/-- Decoding, with the checks in the order of R176; `priv` says that the level is kernel. -/
def decode (priv : Bool) (w : IWord) : Except Cause (Clauses × Instr) :=
  match Eng.ofCode (w.extractLsb' 125 3) with
  | none => .error .reservedEngine
  | some e =>
    let op := (w.extractLsb' 116 9).toNat
    let body := w.extractLsb' 0 84
    if !opDefined e op then .error .illegalOpcode
    else if e == .s && 0x0c0 ≤ op && op ≤ 0x0c5 && !priv then .error .privilegedWord
    else if specBad e op body then .error .reservedSpecifier
    else
      match clausesOf w, parse e op body with
      | some c, some i => if i.wf && encode c i == some w then .ok (c, i) else .error .reservedField
      | _, _ => .error .reservedField

/-- The instruction the decoder reads from a word whose bits are `w`; the part's words are 128 bits, and bits above
`nbits` are zero as the caller gives them. -/
def decodeTableWord (_nbits w : Nat) : Option Instr :=
  match decode true (BitVec.ofNat 128 w) with
  | .ok (_, i) => some i
  | .error _ => none

end Sys2Proof
end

*WORK REQUIRED*. Return all of the data exactly as it reads.

*TASK SOLUTION*.
/-- Decoding, with the checks in the order of R176; `priv` says that the level is kernel. -/
def decode (priv : Bool) (w : IWord) : Except Cause (Clauses × Instr) :=
  match Eng.ofCode (w.extractLsb' 125 3) with
  | none => .error .reservedEngine
  | some e =>
    let op := (w.extractLsb' 116 9).toNat
    let body := w.extractLsb' 0 84
    if !opDefined e op then .error .illegalOpcode
    else if e == .s && 0x0c0 ≤ op && op ≤ 0x0c5 && !priv then .error .privilegedWord
    else if specBad e op body then .error .reservedSpecifier
    else
      match clausesOf w, parse e op body with
      | some c, some i => if i.wf && encode c i == some w then .ok (c, i) else .error .reservedField
      | _, _ => .error .reservedField

/-- The instruction the decoder reads from a word whose bits are `w`; the part's words are 128 bits, and bits above
`nbits` are zero as the caller gives them. -/
def decodeTableWord (_nbits w : Nat) : Option Instr :=
  match decode true (BitVec.ofNat 128 w) with
  | .ok (_, i) => some i
  | .error _ => none

end Sys2Proof
end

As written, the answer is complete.